- _Extracted information_

>>>

theorem takeWay_keeps (a0 d) : Safety.Keeps [.regs, .glb, .svc, .sch, .fab, .bsn, .ntr, .med, .slu, .twn, .obs, .plain] d (takeWay a0 d) := by
  unfold takeWay
  extract_lets +onlyGivenNames -underBinder -merge v1
  extract_lets +onlyGivenNames -underBinder -merge v2
  extract_lets +onlyGivenNames -underBinder -merge v3
  extract_lets +onlyGivenNames -underBinder -merge v4
  extract_lets +onlyGivenNames -underBinder -merge v5
  extract_lets +onlyGivenNames -underBinder -merge v6
  extract_lets +onlyGivenNames -underBinder -merge v7
  extract_lets +onlyGivenNames -underBinder -merge v8
  extract_lets +onlyGivenNames -underBinder -merge v9
  extract_lets +onlyGivenNames -underBinder -merge v10
  split
  · refine .ite ?_ ?_
    · exact (.refl _ _)
    · try dsimp -zeta -iota -proj only [v10]
      extract_lets +onlyGivenNames -underBinder -merge v12
      have h12 : Safety.Keeps [.regs, .glb, .svc, .sch, .fab, .bsn, .ntr, .med, .slu, .twn, .obs, .plain] d v12 := (.step (onWay_keeps _ _ _ _ _) rfl (.refl _ _))
      exact (.step (touchWay_keeps _ _ _ _) rfl (.step (onT_keeps _ _ _) rfl h12))
  · refine .ite ?_ ?_
    · try dsimp -zeta -iota -proj only [v9]
      exact (.ite (.refl _ _) (.step (count_keeps _ _) rfl (.step (onT_keeps _ _ _) rfl (.refl _ _))))
    · split
      · try dsimp -zeta -iota -proj only [v10]
        extract_lets +onlyGivenNames -underBinder -merge v15
        have h15 : Safety.Keeps [.regs, .glb, .svc, .sch, .fab, .bsn, .ntr, .med, .slu, .twn, .obs, .plain] d v15 := (.step (onWay_keeps _ _ _ _ _) rfl (.refl _ _))
        exact (.step (touchWay_keeps _ _ _ _) rfl (.step (onT_keeps _ _ _) rfl h15))
      · refine .ite ?_ ?_
        · try dsimp -zeta -iota -proj only [v9]
          exact (.ite (.refl _ _) (.step (count_keeps _ _) rfl (.step (onT_keeps _ _ _) rfl (.refl _ _))))
        · split
          · try dsimp -zeta -iota -proj only [v9]
            exact (.ite (.refl _ _) (.step (count_keeps _ _) rfl (.step (onT_keeps _ _ _) rfl (.refl _ _))))
          · extract_lets +onlyGivenNames -underBinder -merge v19
            extract_lets +onlyGivenNames -underBinder -merge v20
            have h20 : Safety.Keeps [.regs, .glb, .svc, .sch, .fab, .bsn, .ntr, .med, .slu, .twn, .obs, .plain] d v20 := (.step (onT_keeps _ _ _) rfl (.step (onWay_keeps _ _ _ _ _) rfl (.refl _ _)))
            exact (.foldl h20 fun x21 _ h21 => (.step (startBi_keeps _ _ _) rfl h21))

theorem mergePoisoned_keeps (a0 d) : Safety.Keeps [.regs, .glb, .svc, .fab, .bsn, .ntr, .slu, .twn, .obs, .plain] d (mergePoisoned a0 d) := by
  unfold mergePoisoned
  extract_lets +onlyGivenNames -underBinder -merge v1
  extract_lets +onlyGivenNames -underBinder -merge v2
  extract_lets +onlyGivenNames -underBinder -merge v3
  have h3 : Safety.Keeps [.regs, .glb, .svc, .fab, .bsn, .ntr, .slu, .twn, .obs, .plain] d v3 := (.step (raiseN_keeps _ _ _) rfl (.step (setB_keeps _ _ _) rfl (.step (markLost_keeps _ _ _) rfl (.refl _ _))))
  extract_lets +onlyGivenNames -underBinder -merge v4
  have h4 : Safety.Keeps [.regs, .glb, .svc, .fab, .bsn, .ntr, .slu, .twn, .obs, .plain] d v4 := (.ite (.step (ledDetail_keeps _ _ _ _) rfl h3) h3)
  exact (.step (onT_keeps _ _ _) rfl h4)

theorem askLine_keeps (a0 d) : Safety.Keeps [.regs, .glb, .svc, .fab, .bsn, .twn, .obs] d (askLine a0 d) := by
  unfold askLine
  extract_lets +onlyGivenNames -underBinder -merge v1
  exact (.ite (.refl _ _) (.ite (.step (onTwn_keeps _ _) rfl (.refl _ _)) (.step (mirSend_keeps _ _) rfl (.step (onTwn_keeps _ _) rfl (.refl _ _)))))

theorem waitT_keeps (a0 a1 d) : Safety.Keeps [.regs, .glb, .svc, .fab, .bsn, .obs, .plain] d (waitT a0 a1 d) := by
  unfold waitT
  extract_lets +onlyGivenNames -underBinder -merge v1
  refine .ite ?_ ?_
  · exact (.refl _ _)
  · extract_lets +onlyGivenNames -underBinder -merge v2
    have h2 : Safety.Keeps [.regs, .glb, .svc, .fab, .bsn, .obs, .plain] d v2 := (.step (onT_keeps _ _ _) rfl (.refl _ _))
    split
    · exact (.step (raiseN_keeps _ _ _) rfl (.step (noteCause_keeps _ _ _) rfl h2))
    · exact (.step (raiseN_keeps _ _ _) rfl (.step (setB_keeps _ _ _) rfl h2))
    · exact h2

theorem progress_keeps (a0 d) :
    Safety.Keeps [.regs, .glb, .svc, .sch, .fab, .bsn, .ntr, .med, .slu, .twn, .obs, .plain] d (progress a0 d) := by
  unfold progress
  extract_lets +onlyGivenNames -underBinder -merge v1 v2
  refine .ite (.refl _ _) ?_
  extract_lets +onlyGivenNames -underBinder -merge v3
  refine .ite (.refl _ _) (.ite (.step (takeWay_keeps _ _) rfl (.refl _ _)) (.ite ?_ (.ite ?_ ?_)))
  · have h : Safety.Keeps [.regs, .glb, .svc, .sch, .fab, .bsn, .ntr, .med, .slu, .twn, .obs, .plain] d
        (setB F.SLU_ERR_LINE_TAG true (onT a0 (fun t => { t with stage := 3 }) (count 0x9000 d))) :=
      (.step (setB_keeps _ _ _) rfl (.step (onT_keeps _ _ _) rfl (.step (count_keeps _ _) rfl (.refl _ _))))
    exact .ite (.step (mergePoisoned_keeps _ _) rfl h) (.step (askLine_keeps _ _) rfl h)
  · exact (.step (waitT_keeps _ _ _) rfl (.refl _ _))
  · extract_lets +onlyGivenNames -underBinder -merge v4
    generalize hv : v4 = w
    split
    · exact (.step (waitT_keeps _ _ _) rfl (.refl _ _))
    · rename_i e
      have h : Safety.Keeps [.regs, .glb, .svc, .sch, .fab, .bsn, .ntr, .med, .slu, .twn, .obs, .plain] d e := by
        dsimp -zeta -iota -proj only [v4] at hv
        split at hv
        · exact .step (allocFrame_keeps _ _ hv) rfl (.refl _ _)
        · cases hv; exact .refl _ _
      refine .ite (.step (finishT_keeps _ _ _ _) rfl h) ?_
      split
      · exact .step (waitT_keeps _ _ _) rfl h
      · exact .step (finishT_keeps _ _ _ _) rfl (.step (count_keeps _ _) rfl h)

theorem sendPull_keeps (a0 d) : Safety.Keeps [.regs, .glb, .svc, .fab, .bsn, .obs] d (sendPull a0 d) := by
  unfold sendPull
  extract_lets +onlyGivenNames -underBinder -merge v1
  extract_lets +onlyGivenNames -underBinder -merge v2
  have h2 : Safety.Keeps [.regs, .glb, .svc, .fab, .bsn, .obs] d v2 := (.step (stampFirst_keeps _ _ _) rfl (.step (onT_keeps _ _ _) rfl (.refl _ _)))
  exact (.step (sendLcf_keeps _ _ _) rfl h2)

theorem wakeLeaf_keeps (a0 d) : Safety.Keeps [.regs, .glb, .svc, .sch, .fab, .bsn, .ntr, .med, .slu, .twn, .obs, .plain] d (wakeLeaf a0 d) := by
  unfold wakeLeaf
  exact (.foldl (.refl _ _) fun x1 _ h1 => (.step (progress_keeps _ _) rfl h1))

theorem fillArrives_keeps (a0 a1 a2 d) : Safety.Keeps [.regs, .glb, .svc, .sch, .fab, .bsn, .ntr, .med, .slu, .twn, .obs, .plain] d (fillArrives a0 a1 a2 d) := by
  unfold fillArrives
  split
  · exact (.step (waitT_keeps _ _ _) rfl (.step (onT_keeps _ _ _) rfl (.refl _ _)))
  · rename_i y2 e3
    have h3 : Safety.Keeps [.regs, .glb, .svc, .sch, .fab, .bsn, .ntr, .med, .slu, .twn, .obs, .plain] d y2 := .step (allocFrame_keeps _ _ e3) rfl (.refl _ _)
    extract_lets +onlyGivenNames -underBinder -merge v4
    extract_lets +onlyGivenNames -underBinder -merge v5
    have h5 : Safety.Keeps [.regs, .glb, .svc, .sch, .fab, .bsn, .ntr, .med, .slu, .twn, .obs, .plain] d v5 := (.step (installLines_keeps _ _ _ _ _) rfl (.step (readWalk_keeps _ _ _) rfl h3))
    extract_lets +onlyGivenNames -underBinder -merge v6
    have h6 : Safety.Keeps [.regs, .glb, .svc, .sch, .fab, .bsn, .ntr, .med, .slu, .twn, .obs, .plain] d v6 := (.ite (.step (onNtr_keeps _ _) rfl h5) h5)
    extract_lets +onlyGivenNames -underBinder -merge v7
    have h7 : Safety.Keeps [.regs, .glb, .svc, .sch, .fab, .bsn, .ntr, .med, .slu, .twn, .obs, .plain] d v7 := (.step (stamp_keeps _ _ _) rfl (.step (onT_keeps _ _ _) rfl h6))
    exact (.step (wakeLeaf_keeps _ _) rfl h7)

theorem bindRead_keeps (a0 d) : Safety.Keeps [.regs, .glb, .svc, .sch, .fab, .bsn, .twn, .obs] d (bindRead a0 d) := by
  unfold bindRead
  extract_lets +onlyGivenNames -underBinder -merge v1
  extract_lets +onlyGivenNames -underBinder -merge v2
  extract_lets +onlyGivenNames -underBinder -merge v3
  clear_value v3
  split
  · exact (.step (onT_keeps _ _ _) rfl (.refl _ _))
  · exact (.step (bindWindows_keeps _ _) rfl (.step (onT_keeps _ _ _) rfl (.refl _ _)))

theorem actRow_keeps (a0 d) : Safety.Keeps [.regs, .glb, .svc, .sch, .fab, .bsn, .ntr, .med, .slu, .twn, .obs, .plain] d (actRow a0 d) := by
  unfold actRow
  extract_lets +onlyGivenNames -underBinder -merge v1
  extract_lets +onlyGivenNames -underBinder -merge v2
  extract_lets +onlyGivenNames -underBinder -merge v3
  extract_lets +onlyGivenNames -underBinder -merge v4
  extract_lets +onlyGivenNames -underBinder -merge v5
  extract_lets +onlyGivenNames -underBinder -merge v6
  extract_lets +onlyGivenNames -underBinder -merge v7
  extract_lets +onlyGivenNames -underBinder -merge v8
  extract_lets +onlyGivenNames -underBinder -merge v9
  have h9 : Safety.Keeps [.regs, .glb, .svc, .sch, .fab, .bsn, .ntr, .med, .slu, .twn, .obs, .plain] d v9 := (.ite (.step (clearSlot_keeps _ _) rfl (.refl _ _)) (.refl _ _))
  extract_lets +onlyGivenNames -underBinder -merge v10
  have h10 : Safety.Keeps [.regs, .glb, .svc, .sch, .fab, .bsn, .ntr, .med, .slu, .twn, .obs, .plain] d v10 := (.step (onT_keeps _ _ _) rfl (.step (stampFirst_keeps _ _ _) rfl h9))
  extract_lets +onlyGivenNames -underBinder -merge v11
  have h11 : Safety.Keeps [.regs, .glb, .svc, .sch, .fab, .bsn, .ntr, .med, .slu, .twn, .obs, .plain] d v11 := by
      dsimp -zeta -iota -proj only [v11]
      split
      · exact h10
      · exact (.step (touchWay_keeps _ _ _ _) rfl h10)
  extract_lets +onlyGivenNames -underBinder -merge v14
  extract_lets +onlyGivenNames -underBinder -merge v15
  extract_lets +onlyGivenNames -underBinder -merge v16
  extract_lets +onlyGivenNames -underBinder -merge v17
  have h17 : Safety.Keeps [.regs, .glb, .svc, .sch, .fab, .bsn, .ntr, .med, .slu, .twn, .obs, .plain] d v17 := (.ite (.step (sendPull_keeps _ _) rfl h11) h11)
  extract_lets +onlyGivenNames -underBinder -merge v18
  have h18 : Safety.Keeps [.regs, .glb, .svc, .sch, .fab, .bsn, .ntr, .med, .slu, .twn, .obs, .plain] d v18 := (.foldl h17 fun x19 _ h19 => (.step (snoopAgent_keeps _ _ _ _ _) rfl h19))
  extract_lets +onlyGivenNames -underBinder -merge v20
  have h20 : Safety.Keeps [.regs, .glb, .svc, .sch, .fab, .bsn, .ntr, .med, .slu, .twn, .obs, .plain] d v20 := (.ite (.step (onT_keeps _ _ _) rfl h18) h18)
  extract_lets +onlyGivenNames -underBinder -merge v21
  extract_lets +onlyGivenNames -underBinder -merge v22
  have h22 : Safety.Keeps [.regs, .glb, .svc, .sch, .fab, .bsn, .ntr, .med, .slu, .twn, .obs, .plain] d v22 := (.ite (.step (takeWay_keeps _ _) rfl h20) h20)
  extract_lets +onlyGivenNames -underBinder -merge v23
  extract_lets +onlyGivenNames -underBinder -merge v24
  have h24 : Safety.Keeps [.regs, .glb, .svc, .sch, .fab, .bsn, .ntr, .med, .slu, .twn, .obs, .plain] d v24 := (.ite (.ite (.step (fillArrives_keeps _ _ _ _) rfl h22) (.step (bindRead_keeps _ _) rfl h22)) h22)
  exact (.step (progress_keeps _ _) rfl h24)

<<<

- _Work request_
Beginning at the top of the entries above, output each line exactly, and end with the line in which "v20 := (.step" appears.

- _Response_
theorem takeWay_keeps (a0 d) : Safety.Keeps [.regs, .glb, .svc, .sch, .fab, .bsn, .ntr, .med, .slu, .twn, .obs, .plain] d (takeWay a0 d) := by
  unfold takeWay
  extract_lets +onlyGivenNames -underBinder -merge v1
  extract_lets +onlyGivenNames -underBinder -merge v2
  extract_lets +onlyGivenNames -underBinder -merge v3
  extract_lets +onlyGivenNames -underBinder -merge v4
  extract_lets +onlyGivenNames -underBinder -merge v5
  extract_lets +onlyGivenNames -underBinder -merge v6
  extract_lets +onlyGivenNames -underBinder -merge v7
  extract_lets +onlyGivenNames -underBinder -merge v8
  extract_lets +onlyGivenNames -underBinder -merge v9
  extract_lets +onlyGivenNames -underBinder -merge v10
  split
  · refine .ite ?_ ?_
    · exact (.refl _ _)
    · try dsimp -zeta -iota -proj only [v10]
      extract_lets +onlyGivenNames -underBinder -merge v12
      have h12 : Safety.Keeps [.regs, .glb, .svc, .sch, .fab, .bsn, .ntr, .med, .slu, .twn, .obs, .plain] d v12 := (.step (onWay_keeps _ _ _ _ _) rfl (.refl _ _))
      exact (.step (touchWay_keeps _ _ _ _) rfl (.step (onT_keeps _ _ _) rfl h12))
  · refine .ite ?_ ?_
    · try dsimp -zeta -iota -proj only [v9]
      exact (.ite (.refl _ _) (.step (count_keeps _ _) rfl (.step (onT_keeps _ _ _) rfl (.refl _ _))))
    · split
      · try dsimp -zeta -iota -proj only [v10]
        extract_lets +onlyGivenNames -underBinder -merge v15
        have h15 : Safety.Keeps [.regs, .glb, .svc, .sch, .fab, .bsn, .ntr, .med, .slu, .twn, .obs, .plain] d v15 := (.step (onWay_keeps _ _ _ _ _) rfl (.refl _ _))
        exact (.step (touchWay_keeps _ _ _ _) rfl (.step (onT_keeps _ _ _) rfl h15))
      · refine .ite ?_ ?_
        · try dsimp -zeta -iota -proj only [v9]
          exact (.ite (.refl _ _) (.step (count_keeps _ _) rfl (.step (onT_keeps _ _ _) rfl (.refl _ _))))
        · split
          · try dsimp -zeta -iota -proj only [v9]
            exact (.ite (.refl _ _) (.step (count_keeps _ _) rfl (.step (onT_keeps _ _ _) rfl (.refl _ _))))
          · extract_lets +onlyGivenNames -underBinder -merge v19
            extract_lets +onlyGivenNames -underBinder -merge v20
            have h20 : Safety.Keeps [.regs, .glb, .svc, .sch, .fab, .bsn, .ntr, .med, .slu, .twn, .obs, .plain] d v20 := (.step (onT_keeps _ _ _) rfl (.step (onWay_keeps _ _ _ _ _) rfl (.refl _ _)))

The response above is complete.